3.3 Facial Expression Recognition and
Logging
This module recognizes facial expressions from
consecutive video frames and plots the expression
intensities against time in separate graphs for
different expressions. In this paper, we use an off-
the-shelf expression recognition technique from
(Kublbeck, 2006), which is implemented in SHORE
library (Fraunhofer IIS, 2013). An appearance based
modified census transformation is used in this
method for face detection and expression intensity
measurement. In fact, the eye-region, nose-region
and mouth region represent the expression variation
in face appearance, as shown in Figure 6. Changes in
patterns of these regions are obtained by employing
the transformation. Four frequently occurred
expressions are measured by this system: angry,
happy, sad, and surprize.
The next step after expression recognition is the
construction of facial expression log. Four graphs
are created for four expressions from a video
sequence.
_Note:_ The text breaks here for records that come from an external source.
-- ==== Sys2Proof/Decode.lean ====
section
/-! DEFINITION. The decoder and the encoder of a request (spec/30_encoding.md R80 to R88), and the opcode
map as data. -/

namespace Sys2Proof

/-- Why a request is illegal: the three conditions of R87. -/
inductive Reject where
  /-- `cmd[7:0]` is not one of the six opcodes. -/
  | reservedOpcode
  /-- `cmd[31:9]` is not zero. -/
  | reservedBits
  /-- `cmd[8]` is 1 on `ENC` or `DEC`. -/
  | codecChannel
  deriving DecidableEq, Repr

/-- `cmd[7:0]` (R81). -/
def Request.opcode (q : Request) : BitVec 8 := q.cmd.extractLsb' 0 8

/-- `cmd[31:9]` (R81). -/
def Request.reserved (q : Request) : BitVec 23 := q.cmd.extractLsb' 9 23

/-- The channel `cmd[8]` names (R81). -/
def Request.channel (q : Request) : Channel :=
  if q.cmd.getLsbD 8 then .inbound else .outbound

/-- Decoding is total and needs no state (R88): an illegal request is rejected by R87's name for it, and a
legal one is the row of R84 its opcode selects, with the operands of R85. -/
def decode (q : Request) : Except Reject Instr :=
  if q.reserved ≠ 0 then .error .reservedBits
  else if q.opcode = 0x01 then .ok (.enq q.channel q.op0 q.op1)
  else if q.opcode = 0x02 then .ok (.deq q.channel q.op0 q.op1)
  else if q.opcode = 0x03 then .ok (.len q.channel)
  else if q.opcode = 0x04 then .ok (.cap q.channel)
  else if q.opcode = 0x08 then
    if q.channel = .inbound then .error .codecChannel else .ok (.enc q.op0 q.op1 q.op2 q.op3)
  else if q.opcode = 0x09 then
    if q.channel = .inbound then .error .codecChannel else .ok (.dec q.op0 q.op1 q.op2)
  else .error .reservedOpcode

/-- `ch << 8`, the channel's part of a command word (R81). -/
def Channel.bits : Channel → Word
  | .outbound => 0x000
  | .inbound  => 0x100

/-- The command word of a command: one of the ten of R84. -/
def Instr.cmdWord : Instr → Word
  | .enq ch _ _   => 0x00000001 ||| ch.bits
  | .deq ch _ _   => 0x00000002 ||| ch.bits
  | .len ch       => 0x00000003 ||| ch.bits
  | .cap ch       => 0x00000004 ||| ch.bits
  | .enc _ _ _ _  => 0x00000008
  | .dec _ _ _    => 0x00000009

/-- The request that carries a command; ignored operand words are encoded as 0 (R85, R90). -/
def encode : Instr → Request
  | .enq ch src k => ⟨(Instr.enq ch src k).cmdWord, src, k, 0, 0⟩
  | .deq ch dst k => ⟨(Instr.deq ch dst k).cmdWord, dst, k, 0, 0⟩
  | .len ch => ⟨(Instr.len ch).cmdWord, 0, 0, 0, 0⟩
  | .cap ch => ⟨(Instr.cap ch).cmdWord, 0, 0, 0, 0⟩
  | .enc msg mlen out cap => ⟨(Instr.enc msg mlen out cap).cmdWord, msg, mlen, out, cap⟩
  | .dec encoded count out => ⟨(Instr.dec encoded count out).cmdWord, encoded, count, out, 0⟩

/-- A row of the opcode table: a request matches when `cmd & mask == match` (R88). -/
structure OpcodeRow where
  mnemonic : String
  pattern  : Word
  mask     : Word
  deriving DecidableEq, Repr

/-- The six rows of `spec/opcode_table.json`. -/
def opcodeTable : List OpcodeRow :=
  [⟨"ENQ", 0x00000001, 0xFFFFFEFF⟩, ⟨"DEQ", 0x00000002, 0xFFFFFEFF⟩,
   ⟨"LEN", 0x00000003, 0xFFFFFEFF⟩, ⟨"CAP", 0x00000004, 0xFFFFFEFF⟩,
   ⟨"ENC", 0x00000008, 0xFFFFFFFF⟩, ⟨"DEC", 0x00000009, 0xFFFFFFFF⟩]

/-- `cmd & mask == match` (R88). -/
def OpcodeRow.covers (row : OpcodeRow) (cmd : Word) : Bool := cmd &&& row.mask == row.pattern

/-- A command's mnemonic in the table. -/
def Instr.mnemonic : Instr → String
  | .enq _ _ _   => "ENQ"
  | .deq _ _ _   => "DEQ"
  | .len _       => "LEN"
  | .cap _       => "CAP"
  | .enc _ _ _ _ => "ENC"
  | .dec _ _ _   => "DEC"

/-- The request whose words are the 32-bit pieces of `w`, `cmd` lowest: bit 0 of `w` is bit 0 of `cmd`, bit
32 is bit 0 of `op0` (R80). Bits of `w` at and above `nbits` count as 0. -/
def Request.ofBits (nbits w : Nat) : Request :=
  let v := w % 2 ^ nbits
  ⟨BitVec.ofNat 32 v, BitVec.ofNat 32 (v / 2 ^ 32), BitVec.ofNat 32 (v / 2 ^ 64),
   BitVec.ofNat 32 (v / 2 ^ 96), BitVec.ofNat 32 (v / 2 ^ 128)⟩

/-- The command the decoder reads from a request whose bits are `w`; none where it rejects. -/
def decodeTableWord (nbits w : Nat) : Option Instr :=
  match decode (Request.ofBits nbits w) with
  | .ok i    => some i
  | .error _ => none

end Sys2Proof
end

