-- ==== Sys2Proof/Machine/Flags.lean ====
section
/-! DEFINITION. The fullness flag: how one transferred byte sets it (R108), its encoding (R25), the four level
outputs (R26), and the encoding of a status (R170). -/

namespace Sys2Proof.Machine

/-- The flag after `ENQ` stored a byte and advanced `w`: FULL when `w` caught up with `r`, else PARTIAL (R108). -/
def flagAfterEnq (w r : Nat) : Fullness := if w = r then .full else .part

/-- The flag after `DEQ` took a byte and advanced `r`: EMPTY when `r` caught up with `w`, else PARTIAL (R108). -/
def flagAfterDeq (w r : Nat) : Fullness := if w = r then .empty else .part

/-- EMPTY = 0, PARTIAL = 1, FULL = 2 (R25). -/
def Fullness.code : Fullness → BitVec 2
  | .empty => 0
  | .part  => 1
  | .full  => 2

/-- The output `empty[ch]` of a channel (R26). -/
def RingBuffer.emptyOut (b : RingBuffer) : Bool := b.state == .empty

/-- The output `full[ch]` of a channel (R26). -/
def RingBuffer.fullOut (b : RingBuffer) : Bool := b.state == .full

/-- The 4-bit status codes (R170). -/
def Status.code : Status → BitVec 4
  | .ok              => 0
  | .invalidArgument => 1
  | .overflow        => 2
  | .unknownSymbol   => 3
  | .illegalCommand  => 4

end Sys2Proof.Machine
end

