/-- R110: the checks of `ENQ` and `DEQ`, in order: a null pointer is InvalidArgument whatever the count and the state
are; otherwise a count of 0 is OK, 0; otherwise a FULL (`ENQ`) or EMPTY (`DEQ`) buffer is OK, 0; otherwise the
transfer runs, and a command that completes answers OK with a count of at least 1. -/
def Obligations.ChecksOfEnqAndDeqComeInOrder : Prop :=
  ∀ (s : State) (ch : Channel) (p k : Word),
    (p = 0 → exec (.enq ch p k) s = .next (s.respond .invalidArgument 0) ∧
      exec (.deq ch p k) s = .next (s.respond .invalidArgument 0)) ∧
    (p ≠ 0 → k = 0 → exec (.enq ch p k) s = .next (s.respond .ok 0) ∧
      exec (.deq ch p k) s = .next (s.respond .ok 0)) ∧
    (p ≠ 0 → k ≠ 0 → (s.rb ch).state = .full → exec (.enq ch p k) s = .next (s.respond .ok 0)) ∧
    (p ≠ 0 → k ≠ 0 → (s.rb ch).state = .empty → exec (.deq ch p k) s = .next (s.respond .ok 0)) ∧
    (p ≠ 0 → k ≠ 0 → (s.rb ch).Inv (capacity s.params) → ∀ t,
      ((s.rb ch).state ≠ .full → exec (.enq ch p k) s = .next t →
        ∃ v : Word, 0 < v.toNat ∧
          (t.port s.serving).responses = (s.port s.serving).responses ++ [⟨.ok, v⟩]) ∧
      ((s.rb ch).state ≠ .empty → exec (.deq ch p k) s = .next t →
        ∃ v : Word, 0 < v.toNat ∧
          (t.port s.serving).responses = (s.port s.serving).responses ++ [⟨.ok, v⟩]))

/-- R103: `LEN` answers OK and the channel's length, in every state, and changes nothing; on a channel that meets
the invariant the result is the length itself, at most `C`, 0 exactly when the channel is EMPTY and `C` exactly
when it is FULL. -/
def Obligations.LenAnswersTheLength : Prop :=
  ∀ (s : State) (ch : Channel),
    ∃ v : Word, exec (.len ch) s = .next (s.respond .ok v) ∧
      ((s.rb ch).Inv (capacity s.params) → v.toNat = (s.rb ch).n ∧ v.toNat ≤ capacity s.params ∧
        (v.toNat = 0 ↔ (s.rb ch).state = .empty) ∧
        (v.toNat = capacity s.params ↔ (s.rb ch).state = .full))

/-- R104: `CAP` answers OK and the capacity `C = 2^K`, which fits the result word, the same for both channels, in
every state, and changes nothing; and no step ever changes `C`. -/
def Obligations.CapAnswersTheCapacity : Prop :=
  (∀ s : State, ∃ v : Word, v.toNat = 2 ^ s.params.k.val ∧
    ∀ ch, exec (.cap ch) s = .next (s.respond .ok v)) ∧
  ∀ s t : State, step s = .next t → capacity t.params = capacity s.params

/-- R107, R28: first in, first out. `ENQ` puts the source's first bytes after the youngest of the live region; `DEQ`
delivers the oldest, in order, and the live region is what is left. -/
def Obligations.FirstInFirstOut : Prop :=
  ∀ (s t : State) (ch : Channel) (p k : Word), (s.rb ch).Inv (capacity s.params) → p ≠ 0 →
    (exec (.enq ch p k) s = .next t →
      (t.rb ch).live (capacity s.params) = (s.rb ch).live (capacity s.params) ++
        memBytes s.mem p (min k.toNat (capacity s.params - (s.rb ch).n))) ∧
    (exec (.deq ch p k) s = .next t →
      memBytes t.mem p (min k.toNat (s.rb ch).n) =
        ((s.rb ch).live (capacity s.params)).take k.toNat ∧
      (t.rb ch).live (capacity s.params) = ((s.rb ch).live (capacity s.params)).drop k.toNat)

/-- R107, doc00 §8: `ENQ` of `k <= C` bytes into an EMPTY channel followed by `DEQ` of `k` bytes answers `k` twice and
returns the identical bytes in the identical order, wherever the cursors stand. -/
def Obligations.EnqThenDeqReturnsTheSameBytes : Prop :=
  ∀ (s : State) (ch : Channel) (src dst k : Word), (s.rb ch).Inv (capacity s.params) →
    (s.rb ch).state = .empty → k.toNat ≤ capacity s.params → src ≠ 0 → dst ≠ 0 →
    Backed s.params src k.toNat → Backed s.params dst k.toNat →
    ∃ b c m, exec (.enq ch src k) s = .next ((s.setRb ch b).respond .ok k) ∧
      exec (.deq ch dst k) ((s.setRb ch b).respond .ok k) =
        .next (((((s.setRb ch b).respond .ok k).setRb ch c).setMem m).respond .ok k) ∧
      memBytes m dst k.toNat = memBytes s.mem src k.toNat ∧ c.state = .empty

/-- R113, R28: wrap-around is invisible. Two machines that differ only in where each channel's bytes lie in its
`store`, and in the slots outside the live regions, stay so under every step and every run: the same responses,
the same bytes in `MEM`, the same refusals. -/
def Obligations.WrapAroundIsInvisible : Prop :=
  ∀ s t : State, s.Alike t →
    OutcomesAlike State.Alike (step s) (step t) ∧
    ∀ n, OutcomesAlike State.Alike (core.run n s) (core.run n t)

/-- R112: a channel's length grows by exactly what its `ENQ`s answer and shrinks by exactly what its `DEQ`s answer. -/
def Obligations.LengthCountsWhatCommandsAnswer : Prop :=
  ∀ (i : Instr) (s t : State) (ch : Channel), s.Inv → exec i s = .next t →
    ∃ r, (t.port s.serving).responses = (s.port s.serving).responses ++ [r] ∧
      (t.rb ch).n + dequeued i ch r = (s.rb ch).n + enqueued i ch r

/-- R21, R100, R105, R202: only `ENQ` on a channel changes its `w` or `store`, only `DEQ` on it changes its `r`, only
those two change its length or flag, only `DEQ` empties it and only `ENQ` fills it. -/
def Obligations.OnlyEnqAndDeqTouchAChannel : Prop :=
  ∀ (i : Instr) (s t : State) (ch : Channel), exec i s = .next t →
    ((t.rb ch).w ≠ (s.rb ch).w ∨ (t.rb ch).store ≠ (s.rb ch).store ∨
        ((t.rb ch).state = .full ∧ (s.rb ch).state ≠ .full) → ∃ src k, i = .enq ch src k) ∧
    ((t.rb ch).r ≠ (s.rb ch).r ∨ ((t.rb ch).state = .empty ∧ (s.rb ch).state ≠ .empty) →
      ∃ dst k, i = .deq ch dst k) ∧
    (t.rb ch ≠ s.rb ch → ∃ p k, i = .enq ch p k ∨ i = .deq ch p k)

/-- R54 (U3): `ENQ` and `DEQ` have no meaning when one of the bytes they would access, and only those, is not backed. -/
def Obligations.UnbackedByteStopsARingCommand : Prop :=
  ∀ (s : State) (ch : Channel) (p k : Word), (s.rb ch).Inv (capacity s.params) → p ≠ 0 →
    (exec (.enq ch p k) s = .refused .unbackedAddress ↔
      ¬ Backed s.params p (min k.toNat (capacity s.params - (s.rb ch).n))) ∧
    (exec (.deq ch p k) s = .refused .unbackedAddress ↔
      ¬ Backed s.params p (min k.toNat (s.rb ch).n))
As generating expression log from the
faces of consecutive frames of a video suffers
significantly due to erroneous expression recognition
from low quality faces from the video frames,
generating log by merely using the high quality
faces can be a solution. However, discarding low
quality face frames from video generate
discontinuity in the expression log, especially if a
large number of consecutive face frames contain low
quality face. Thus, we employed a windowing
approach in order to ensure continuity of the
expression log while assuring an acceptable
similarity with the expression log from all faces and
expression log from qualified faces. The approach
works by selecting the best face among n
consecutive faces, where n is the window size
indicating the number of video frames in each
ConstructingFacialExpressionLogfromVideoSequencesusingFaceQualityAssessment
521
window. When plotting the expression intensities
into the corresponding graphs of the expressions,
instead of plotting values for all face frames, the
proposed approach merely plots the value for the
best face frame in each window. The effect of
discarding the expression intensity score for other
frames of the window is shown in the experimental
result section.
4 EXPERIMENTAL RESULTS
4.1 Experimental Environment
The underlying algorithms of the experimental
system were implemented in a combination of
Visual C++ and Matlab environments. As the
existing online datasets merely contain images or
videos of good quality faces rather than mixing of
good and bad quality faces, to evaluate the
performance of the proposed approach we recorded
several video sequences from different subjects by
using a camera setup. Faces were extracted from the
frames of 8 experimental video clips (named as, Sq1,
Sq2, Sq3, Sq4, Sq5, Sq6, Sq7, and Sq8) having 1671
video frames, out of which 950 frames contain
detectable faces with different facial expressions.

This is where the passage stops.